Heat, Hectic Days, and Hanging On
Week three?! Like, slow down please! Ramadan is moving like it’s late for an appointment — absolutely sprinting through the month while the rest of us are just trying to keep up.
Of course, Cape Town chose this week to hit us with the mother of all heatwaves. Fasting through that felt like the difficulty level got bumped up without warning.
All I (and I’m sure most others) wanted was cold fruit, ice water, shade, and aircon. Cooking? If it couldn’t be tossed into the air fryer, it wasn’t happening.
News That Weighs Heavy
In the middle of the heat and the routine of the week, we got some difficult news. I won’t unpack the details here, but hearing it was… heavy. Still processing to be honest.

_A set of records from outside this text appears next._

/-- Table 7-12 for descriptor `d`. -/
def descFault (r : Route) (w : Nat) (d : Desc) : Option Nat :=
  let wb := dtBits d.dtype
  if d.dtype > 10 then some 0xA01
  else if d.rank < 1 ∨ d.rank > 8 then some 0xA02
  else if d.space > 3 ∨ (d.space = 3 ∧ d.edge ≥ r.edgeCount) ∨ (d.space ≠ 3 ∧ d.edge ≠ 0) then some 0xA03
  else if d.dflags > 7 ∨ d.dflags % 4 = 0 ∨ d.rsv5 ≠ 0 ∨ d.rsv1c ≠ 0 ∨ d.rsv70 ≠ 0 then some 0xA04
  else if !((List.range 8).all fun k => if k < d.rank then decide (1 ≤ d.sz k ∧ d.sz k ≤ 2 ^ 31)
      else d.sz k = 1 && d.st k = 0) || d.count > 2 ^ 40 then some 0xA05
  else if wb ≥ 8 ∧ d.base % (wb / 8) ≠ 0 then some 0xA06
  else if (if d.scaled then
        !(dtScalable d.dtype && decide (d.blockDim < d.rank) && decide (d.st d.blockDim = 1 ∨ d.st d.blockDim = -1))
      else decide (d.blockDim ≠ 0 ∨ d.scaleBase ≠ 0)) then some 0xA08
  else if d.pad ≥ 2 ^ wb then some 0xA09
  else if d.writes ∧ ((List.range d.rank).any fun k => d.st k = 0 && decide (1 < d.sz k)) then some 0xA0A
  else if d.writes ∧ !injective d then some 0xA0B
  else if (d.space = 0 ∨ d.space = 3) ∧ !footInside d (extent r w 0 0 d) then some 0xA07
  else none

/-- Whether `SPACE` 3 descriptors read or written by node `x` use its own edges (Table 7-3, R172). -/
def edgeRoleOk (x : Node) (d : Desc) (write : Bool) : Bool :=
  d.space ≠ 3 || (if write then (outEdges x).contains d.edge else (inEdges x).contains d.edge)

/-- A footprint in logical Marrow terms for the comparison of R189: kind (0 window, e + 1 edge buffer) and range. -/
def footKey (d : Desc) (f : Int × Int) : Nat × Int × Int :=
  if d.space = 3 then (d.edge + 1, 0, 2 ^ 40) else (0, f.1, f.2)

/-- Whether two footprints overlap; an edge buffer of local granules [b, b + n) of every member covers the window
granules [b P, (b + n) P) (R49). -/
def footClash (r : Route) (p : Nat) (a b : Nat × Int × Int) : Bool :=
  let place (k : Nat × Int × Int) : Int × Int :=
    if k.1 = 0 then k.2
    else
      let e := r.edges.getD (k.1 - 1) ⟨0, 0, 0, 0, 0, 0, 0, 0⟩
      ((e.bufLocal * p * 4096 : Nat), ((e.bufLocal + e.bufGranules) * p * 4096 : Nat))
  let x := place a
  let y := place b
  decide (x.1 < y.2 ∧ y.1 < x.2)

/-- Footprints of a descriptor for R189. -/
def footKeys (d : Desc) : List (Nat × Int × Int) :=
  footKey d d.foot :: (if d.scaled then [footKey d d.scaleFoot] else [])

/-- `MAP`i, `COEF`i and `ORIGIN`k of a `COPY` block (Table 7-5). -/
def copyMap (b : List Byte) (i : Nat) : Nat := fieldLe b i 1 % 8
def copyCoef (b : List Byte) (i : Nat) : Int := sext 16 (fieldLe b (8 + 2 * i) 2)
def copyOrigin (b : List Byte) (k : Nat) : Int := sext 32 (fieldLe b (0x18 + 4 * k) 4)

/-- Whether a `COPY` is permuting (R180). -/
def permuting (b : List Byte) (src dst : Desc) : Bool :=
  let m := (List.range dst.rank).map (copyMap b)
  (List.range src.rank).all (fun k => (m.filter (· = k)).length = 1) && decide (src.rank = dst.rank) &&
  (List.range dst.rank).all fun i => copyCoef b i = 1

/-- Whether a `COPY` is a window expansion (R180). -/
def expanding (b : List Byte) (src dst : Desc) : Bool :=
  let m := (List.range dst.rank).map (copyMap b)
  (List.range src.rank).any (fun k => decide (2 ≤ (m.filter (· = k)).length)) || (List.range dst.rank).any fun i => copyCoef b i ≠ 1

/-- Every condition of R191 but the one on `SCRATCH`. -/
def inPlace (b : List Byte) (src dst : Desc) : Bool :=
  let wb := dtBits src.dtype
  let big := (List.range src.rank).filter fun k => 1 < src.sz k
  src.space = dst.space && src.edge = dst.edge && src.base = dst.base && src.dtype = dst.dtype && src.size = dst.size &&
  src.stride = dst.stride && decide (8 ≤ wb) && !src.scaled && !dst.scaled &&
  (match big with
   | [a, c] =>
     src.sz a = src.sz c && src.sz a % 64 = 0 && copyMap b a = c && copyMap b c = a && copyCoef b a = 1 && copyCoef b c = 1 &&
     (List.range src.rank).all (fun i => copyOrigin b i = 0) && src.base % (64 * (wb / 8)) = 0 &&
     (((src.st a).natAbs = 1 && (src.st c).natAbs % 64 = 0) || ((src.st c).natAbs = 1 && (src.st a).natAbs % 64 = 0))
   | _ => false)

/-- Table 7-13 for a `LAYOUT` transformation node. -/
def layoutFault (r : Route) (p : Nat) (x : Node) : Option Nat :=
  let b := nodeBlock r x
  let src := nodeDesc r x 0
  let dst := nodeDesc r x (x.descCount - 1)
  let idx := nodeDesc r x 1
  let three := x.descCount = 3
  let ds := (List.range x.descCount).map (nodeDesc r x)
  let axis := fieldLe b 0 1
  let others (a c : Desc) : Bool := (List.range 8).all fun k => k = axis || a.sz k = c.sz k
  if !(src.reads && dst.writes && (!three || idx.reads) && ds.all (fun d => d.space = 0 || d.space = 3) &&
      edgeRoleOk x src false && edgeRoleOk x dst true && (!three || edgeRoleOk x idx false)) then some 0xA19
  else if src.dtype = 10 ∨ dst.dtype = 10 then some 0xA0C
  else if src.dtype ≠ dst.dtype then some 0xA12
  else if three && !(src.rank = dst.rank && others src dst &&
      decide ((if x.opcode = 2 then dst.sz axis else src.sz axis) = idx.sz 0)) then some 0xA13
  else if three && !(idx.rank = 1 && (idx.dtype = 3 || idx.dtype = 10) && !idx.scaled) then some 0xA14
  else if (if x.opcode = 1 then
      decide (src.scaled ≠ dst.scaled) || (src.scaled && (
        let bd := dst.blockDim
        !(copyMap b bd = src.blockDim && copyCoef b bd = 1 && copyOrigin b src.blockDim % 32 = 0 &&
          (List.range dst.rank).all fun i => i = bd || copyMap b i ≠ src.blockDim)))
    else
      decide (x.opcode = 3 ∧ fieldLe b 1 1 = 1 ∧ dst.scaled) || (src.scaled && axis = src.blockDim) ||
      (dst.scaled && axis = dst.blockDim) || decide (src.scaled ≠ dst.scaled) ||
      (src.scaled && dst.scaled && decide (src.blockDim ≠ dst.blockDim))) then some 0xA16
  else if ((footKeys dst).any fun a => (footKeys src ++ (if three then footKeys idx else [])).any (footClash r p a)) &&
      !(x.opcode = 1 && inPlace b src dst) then some 0xA17
  else if x.opcode = 1 ∧ inPlace b src dst ∧ x.scratch < 8 then some 0xA18
  else none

There’s something about receiving difficult news during Ramadan that makes it land differently. It hurts, but the month also wraps you in a soft cushion of sabr. I’ve been praying through it, as one does, and letting the overwhelm move through me gently.

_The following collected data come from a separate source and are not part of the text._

-- ==== Sys2Proof/Machine/Verdict.lean ====
section
/-! DEFINITION. Verdicts and the end of entries (spec/14_result_integrity.md R341 to R345; spec/12 R297, R312). -/

namespace Sys2Proof.Machine

/-- Whether the operation's job still runs and its task still lives; `FURLONG` operations carry rank 2^64. -/
def opAlive (s : State) (o : TileOp) : Bool :=
  let x := (job s o.job).st
  (x = .bound || x = .draining) && rankLive s o.job o.rank

/-- Whether requests of operation `o` are unanswered. -/
def opOpen (s : State) (o : TileOp) : Bool :=
  let mine (r : MemReq) : Bool := (r.purpose :: r.also).any fun p => match p with
    | .transfer _ _ i _ | .nibble i => i = o.id
    | _ => false
  s.mem.reqs.any mine || s.mem.held.any mine

/-- Whether operation `o` may not retire yet: its requests or receivers are open, its transfer is paused at or before
its tile, an earlier tile of its transfer is in flight (R278, R283), its group still holds its last digest (R361), or
it hands over a group of accumulators whose earlier operations are in flight (R226). What is left of an ended task waits for the
answers to its requests. -/
def opHeld (s : State) (o : TileOp) : Bool :=
  if opAlive s o = false then opOpen s o else
  o.awaiting ≠ 0 ||
  (match o.xfer with
   | some n =>
     s.ops.any (fun q => q.xfer = some n && decide (q.tile < o.tile)) ||
     (xferNum s n).any fun x => (x.faulted || x.state ≠ 1) && decide (x.cursor ≤ o.tile)
   | none => false) ||
  (postsNext s o && stillPending s o.job o.node) ||
  (o.kind = 5 && o.fills ≠ [] && s.ops.any fun q => decide (q.job = o.job ∧ q.member = o.member ∧ q.node = o.node ∧ q.rank = o.rank ∧ q.tile < o.tile))

/-- Bytes that a `STORE` operation placed (Table 3-4). -/
def placedBytes (o : TileOp) : Nat :=
  if o.kind = 9 ∧ o.opcode = 2 then (o.sent.map fun r => popCount (64 * r.lines) r.mask).sum else 0

/-- Whether entry `e` forwards no picture: it passes no node after `DECODE` (spec/04 R103). -/
def passedOver (s : State) (e : Entry) : Bool := s.decodes.any fun d =>
  d.job = e.job && d.rank = e.rank && (nodeOf s d.job d.node).kind = 1 && d.works ≠ [] && d.shown.isNone

/-- Completes an entry whose results are placed and whose buffers are written (Table 3-4, R104). A batching entry completes with
its batch (R209). -/
def entryEnds (s : State) (e : Entry) : State :=
  if e.opcode = 3 then endStreams s e.job
  else
  let packed := (entryNodes s e.job e.member e.opcode).any fun n => (nodeOf s e.job n).isPack
  if e.st = .running && (!packed || passedOver s e) && entryDone s e && !moveOpen s e.job e.rank then
    let bad := decide (e.concealed ≠ 0)
    let s := finish s e (if bad then stConcealed else stOk) 0 e.concealed (e.placed % 2 ^ 32 + 2 ^ 32 * 0xFFFFFFFF)
    endStreams s e.job
  else s

/-- What follows a retirement: the entry may end, and members may arrive at gates (R312). -/
def afterRetire (s : State) (o : TileOp) : State :=
  let s := match entryRank s o.job o.rank with
    | some e => entryEnds s e
    | none => s
  arrivals s o.job

/-- A verdict on an operation of a job that has ended: it makes no announcement (R345). -/
def deadVerdict (s : State) (o : TileOp) : State :=
  let s := setProv s o.lines false
  let x := (job s o.job).st
  if x = .bound ∨ x = .draining then discardOp s o else dropOp s o.id

/-- A passed verdict: results are no longer provisional, and the operation is announced and retires (R297, R341). -/
def passVerdict (s : State) (o : TileOp) : State :=
  let s := bump s (podPage o.pod) 10 o.excluded
  if opAlive s o = false then deadVerdict s o
  else
    let s := setProv s o.lines false
    let s := match entryRank s o.job o.rank with
      | some e => modEntry s e.sq e.slot fun y => { y with placed := y.placed + placedBytes o }
      | none => s
    afterRetire (furlongRetired (retire s o) o) o

/-- A failed verdict: the lines are poisoned, nothing is announced, the operation is gone (R343); a record that is announced as
a whole has lost a part (spec/05 R143, spec/06 R165). -/
def failVerdict (s : State) (o : TileOp) : State :=
  let s := if o.kind = 2 ∨ o.kind = 3 then modNode s o.job o.member o.node fun t => { t with failed := nins t.failed o.rank } else s
  let s := setProv (poisonLines (bump s (podPage o.pod) 9) o.lines) o.lines false
  dropOp (poisonForwarded s o.lines) o.id

/-- Source and `INFO` of a failed verdict. -/
def verdictSource : VerdictResult → Option (Nat × Nat)
  | .pass => none
  | .checksum i => some (5, i.toNat)
  | .residue i => some (6, i.toNat)
  | .parity i => some (4, i.toNat)
  | .chard i => some (7, i.toNat)

/-- The result of the checks on an operation: where the gates are sound, a line of a product that lies outside its tolerance
still fails (R340). -/
def judged (o : TileOp) : VerdictResult → VerdictResult
  | .pass => match o.failing with
    | some l => .checksum (BitVec.ofNat 32 l)
    | none => .pass
  | r => r

/-- VERDICT (R341, R343). The operations of a suspect Pod receive failed verdicts (R348). -/
def doVerdict (s : State) (p i : Nat) (r : VerdictResult) : State :=
  match opAt s i with
  | none => s
  | some o =>
    if o.pod ≠ p ∨ opHeld s o then s
    else
      let s := bump s (podPage p) 8
      match judged o r with
      | .pass => pumpMoves (if (podAt s p).st = .suspect then failVerdict s o else passVerdict s o)
      | r => match verdictSource r with
        | some x => pumpMoves (unitAction (raiseOp (failVerdict s o) x.1 p x.2 o) x.1 p)
        | none => s

/-- The meaning of VERDICT. -/
def execVerdict (p : Fin 100) (i : Nat) (r : VerdictResult) (s : State) : Host.Outcome State Fault Refusal :=
  .next (doVerdict s p.val i r)

end Sys2Proof.Machine
end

Work, Renovations, and Paint Fumes (Yes, Really)
Work didn’t slow down either — more client presentations, more talking while fasting, more mental gymnastics. Presenting during Ramadan should be classified as a cardio workout, don’t you think?
On top of all this, the office is being renovated. Fresh paint everywhere. Paint fumes everywhere. Fasting + paint fumes = a kind of lightheadedness I wouldn’t recommend. Also the aircon on our floor is broken. In a heatwave. Torture!
Family Moments
One of the highlights of week three? We went to my aunt and uncle’s place for iftar last weekend, and being surrounded by family — familiar voices, laughter, warmth, the sounds of kids playing and laughing — was wonderful.
Keeping Meals Simple
Food this week was more about hydration than anything else. Cold fruit, litres of water, simple air fryer meals. Warm, elaborate dishes just weren’t an option — the heat said “absolutely not.”
The Last Ten Nights
And somehow we’re in the last ten nights. The nights that hold their own kind of beauty.

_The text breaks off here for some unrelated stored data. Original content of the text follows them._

/-- A write of a Steward register (R364, R400). -/
def stwWrite (s : State) (o w : Nat) : State :=
  match stwRefusal s o w with
  | some code => refuse (noteRsv s 0 o w) 0 code o
  | none =>
    if o = 0x61C then rwCmd s w
    else if o = 0x920 then (if bitN w 31 then mbxGo s else s)
    else if o = 0x980 then (if bitN w 1 then doPop s else s)
    else storeReg s 0 o w

/-! ## Power page -/

/-- The refusal code of a power register (Table 16-9). -/
def pwrRefusal (s : State) (o w : Nat) : Option Nat :=
  let rsv : Bool := match fmtPwr o with
    | some f => w &&& f.rsv ≠ 0
    | none => false
  let c (h l : Nat) : Nat := bits w h l
  let in6 (x : Nat) : Bool := decide (24 ≤ x ∧ x ≤ 48)
  if o = 0x400 ∧ (c 31 16 < c 15 0 ∨ 460 < c 31 16) then some 0x0201
  else if o = 0x404 ∧ (sext 16 (c 31 16) ≤ sext 16 (c 15 0) ∨ 880 < sext 16 (c 31 16)) then some 0x0202
  else if o = 0x408 ∧ (c 7 0 < s.pwr.fusedGuard ∨ 100 < c 7 0 ∨ c 15 8 < 20 ∨ 150 < c 15 8) then some 0x0203
  else if o = 0x410 ∧ !(in6 (c 5 0) && in6 (c 13 8) && in6 (c 21 16) && decide (c 21 16 ≤ c 13 8 ∧ c 13 8 ≤ c 5 0)) then
    some 0x0204
  else if rsv then some 0x0205
  else none

/-- A write of a power register (R401). -/
def pwrWrite (s : State) (o w : Nat) : State :=
  if o = 0x40C then writeNMax s w
  else match pwrRefusal s o w with
    | some code => refuse (noteRsv s 2 o w) 2 code o
    | none => let s := storeReg s 2 o w; if o = 0x410 then retarget s else s

/-! ## Intake page -/

/-- A write of `INK_JOB_CMD` (Table 2-7). The route image is read from host memory: a free value (log 12). -/
def jobCmd (s : State) (w : Nat) : State :=
  let j := bits w 7 0
  if bitN w 31 = false then
    let old := rg s 3 0x800
    wrg s 3 0x800 ((w &&& 0x107FF) + 2 ^ 30 * b2n (bitN old 30))
  else match bits w 10 8 with
    | 1 => doBind (draw s) j (Config.hostRead s.free (rg64 s 3 0x810)) (bitN w 16)
    | 2 => doUnbind s j (bitN w 16)
    | 3 => doSave s j (bitN w 16)
    | 4 => doRestore (draw s) j (Config.hostRead s.free (rg64 s 3 0x810)) (bitN w 16)
    | op =>
      let s := jobStore s j op (bitN w 16)
      match jobGateCheck s with
      | some c => jobRefuse s (c, 0, 0)
      | none => jobRefuse s (0x034B, 0, 0)

/-- A write of an Intake register (R44, R289). -/
def inkWrite (s : State) (o w : Nat) : State :=
  if o = 0x800 then jobCmd s w
  else if o = 0x880 then
    let s := noteRsv s 3 o w
    if bitN w 31 then doResume s (bits w 11 0)
    else wrg s 3 o (bits w 11 0 + 2 ^ 30 * b2n (bitN (rg s 3 o) 30))
  else if (0x400 ≤ o ∧ o < 0x800) ∨ (0x840 ≤ o ∧ o < 0x880) then (if enabled s 3 then s else storeReg s 3 o w)
  else storeReg s 3 o w

/-! ## Other pages -/

/-- A write of a register that is gated by `ENABLE` from 0x400 onwards (Table 19-4). -/
def gatedWrite (s : State) (p o w : Nat) : State := if 0x400 ≤ o ∧ enabled s p then s else storeReg s p o w

/-- A write on a submission ring page (R71, R83, R84, R90). -/
def sqWrite (s : State) (p o w : Nat) : State :=
  let ring (i : Nat) : Nat := (p - 0x100) * 16 + i
  if 0x020 ≤ o ∧ o < 0x060 then doDoorbell s (ring ((o - 0x020) / 4))
  else if 0x400 ≤ o ∧ o < 0x800 then
    let n := ring ((o - 0x400) / 0x40)
    if o % 0x40 = 0 then sqCtrl s n w else if (sqAt s n).st = .disabled then storeReg s p o w else s
  else s

/-- A write on a completion ring page (R77, R78, R90). -/
def cqWrite (s : State) (p o w : Nat) : State :=
  let ring (i : Nat) : Nat := (p - 0x200) * 16 + i
  if 0x020 ≤ o ∧ o < 0x060 then cqHead s (ring ((o - 0x020) / 4)) w
  else if 0x400 ≤ o ∧ o < 0x800 then
    let c := ring ((o - 0x400) / 0x40)
    if o % 0x40 = 0 then cqCtrl s c w else if (cqAt s c).on then s else storeReg s p o w
  else s

/-- A write on a Causeway port page (R330, Table 13-7). -/
def portWrite (s : State) (k o w : Nat) : State :=
  if o = 0x024 then portCmd s k w
  else if 0x400 ≤ o ∧ o < 0x500 then
    let h := (o - 0x400) / 0x20
    if (o - 0x400) % 0x20 = 0 then halfCfg s k h w
    else if (halfAt s k h).st = .unbound then storeReg s (cwyPage k) o w else s
  else s

/-- A write on the Tollgate page (R311, R319). -/
def tgWrite (s : State) (o w : Nat) : State :=
  if o = 0x020 then
    if bitN w 31 then tgCmd s w else wrg s 0x020 o ((w &&& 0xFFF) + 2 ^ 30 * b2n (bitN (rg s 0x020 o) 30))
  else if 0x400 ≤ o ∧ o < 0x800 then tgCfg s ((o - 0x400) / 4) w
  else storeReg s 0x020 o w

/-- A write on the Milepost control page (Tables 12-8, 12-9). -/
def mpWrite (s : State) (o w : Nat) : State :=
  if o = 0x020 then
    if bitN w 31 then mpOp s w else wrg s 0x580 o ((w &&& 0xFFFFF) + 2 ^ 30 * b2n (bitN (rg s 0x580 o) 30))
  else if o = 0x044 then (if bitN w 31 then doDump s else s)
  else gatedWrite s 0x580 o w

/-- A write of a register beyond its W1C fields, as its page states. -/
def pageWrite (s : State) (p o w : Nat) : State :=
  match pageKind p with
  | none => s
  | some k =>
    if o = 0x008 then pageCtrl s p w
    else if o = 0x018 then storeReg s p o w
    else if o < 0x020 then s
    else match k with
      | 0x00 => stwWrite s o w
      | 0x01 => if o = 0x048 ∧ (fltRefusal s o w).isNone then doFreeze s (bitN w 0) else fltWrite s o w
      | 0x02 => pwrWrite s o w
      | 0x03 => inkWrite s o w
      | 0x08 | 0x09 | 0x0A | 0x0C => gatedWrite s p o w
      | 0x0B => if o = 0x800 then doProbe s w else storeReg s p o w
      | 0x0D => portWrite s (pageInst p) o w
      | 0x30 => tgWrite s o w
      | 0x10 => sqWrite s p o w
      | 0x20 => cqWrite s p o w
      | 0x50 => if p = 0x580 then mpWrite s o w else s
      | _ => s

/-- Writes that `HALTED` applies besides W1C fields (R449). -/
def haltedOk (p o w : Nat) : Bool :=
  decide (p < 3) || decide (p = 0x580 ∧ o ≠ 0x020) || decide (p = 3 ∧ (o = 0x080 ∨ o = 0x088)) ||
  decide ((p = 8 ∨ p = 9 ∨ p = 0xA) ∧ o = 0x028) || decide ((p = 0xC ∨ p = 0x020) ∧ o = 0x024) ||
  decide (p = 0xB ∧ (o = 0x024 ∨ o = 0x830 ∨ (0x800 ≤ o ∧ o ≤ 0x820))) || (decide (p = 3 ∧ o = 0x800) && bitN w 31)

/-- A control-port write that passed its parity (R10, R408, R409, R449). -/
def regWrite (s : State) (p o w : Nat) : State :=
  match pageKind p with
  | none => s
  | some 0xF0 => s
  | some _ =>
    let c := w1cWrite s p o w
    if c.2 then c.1
    else if s.blk.st = .selfTest then s
    else if s.blk.st = .halted ∧ haltedOk p o w = false then s
    else pageWrite s p o w

/-- The answer of the control port (Table 18-3). -/
def answer (s : State) (data : Nat) (err : Bool) : State :=
  { s with pins := { s.pins with ctlData := BitVec.ofNat 32 data, ctlErr := err } }

/-- Whether the control port accepts a transaction (R408, R410). -/
def ctlReady (s : State) : Bool := s.blk.st ≠ .cold && s.blk.resetBy = .none

/-- REGISTER_WRITE (R427, R428). -/
def doRegWrite (s : State) (a : Nat) (w : Word) (par : BitVec 4) : State :=
  if ctlReady s = false then s
  else if par ≠ wordPar w then raise (answer s 0 true) 8 127 0xFFFF
  else regWrite (answer s 0 false) (a / 1024) (a % 1024 * 4) w.toNat

/-! ## Reads -/

/-- What reading a register does besides returning its value: the low word of a 64-bit counter latches its high
word (R12), `SHP_LAST_REFUSE.VALID` and `MP_DUMP_STATUS.SKIPPED` clear, and the host observes a release in `TG_STATE` (R313). -/
def readEffect (s : State) (p o : Nat) : State :=
  if 0x100 ≤ o ∧ o < 0x300 then
    if o % 8 = 0 ∧ wide p o ∧ o % 0x100 < 8 * counters p then
      let m := if o < 0x200 then s.regs.latched else s.regs.live
      let h : Word := BitVec.ofNat 32 (half64 (sgetD m (wa p o) 0) 1)
      { s with regs := { s.regs with hi := sput s.regs.hi (wa p o) h } }
    else s
  else if p = 9 ∧ o = 0x024 then wrg s 9 0x024 (rg s 9 0x024 % 2 ^ 31)
  else if p = 0x020 ∧ 0x800 ≤ o ∧ o < 0xC00 then modGate s ((o - 0x800) / 4) fun g => { g with unseen := false }
  else if p = 0x580 ∧ o = 0x040 then { s with mps := { s.mps with dumpSkipped := false } }
  else s

/-- REGISTER_READ (R12, R427). -/
def doRegRead (s : State) (a : Nat) : State :=
  if ctlReady s = false then s
  else readEffect (answer s (readWord s (a / 1024) (a % 1024 * 4)) false) (a / 1024) (a % 1024 * 4)

/-- The meaning of REGISTER_WRITE. -/
def execRegisterWrite (a : BitVec 22) (w : Word) (par : BitVec 4) (s : State) : Host.Outcome State Fault Refusal :=
  .next (doRegWrite s a.toNat w par)
/-- The meaning of REGISTER_READ. -/
def execRegisterRead (a : BitVec 22) (s : State) : Host.Outcome State Fault Refusal := .next (doRegRead s a.toNat)
/-- The meaning of PAGE_ENABLE_SET. -/
def execPageEnableSet (p : BitVec 12) (s : State) : Host.Outcome State Fault Refusal := .next (doPageCtrl s p.toNat 1)
/-- The meaning of PAGE_ENABLE_CLEAR. -/
def execPageEnableClear (p : BitVec 12) (s : State) : Host.Outcome State Fault Refusal := .next (doPageCtrl s p.toNat 0)
/-- The meaning of PAGE_DRAIN. -/
def execPageDrain (p : BitVec 12) (s : State) : Host.Outcome State Fault Refusal := .next (doPageDrain s p.toNat)

end Sys2Proof.Machine
end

Being in them while feeling exhausted and stretched thin wasn’t what I imagined — but maybe that’s the point. Ramadan isn’t only for the perfectly composed versions of ourselves. Showing up tired, overwhelmed, and still trying? That’s worship too.
May every step we take in these nights be accepted, and may whatever we’re praying for quietly in our hearts find its way to us, Ameen.
How has your week three been? Chaotic? Calm? Somewhere in between?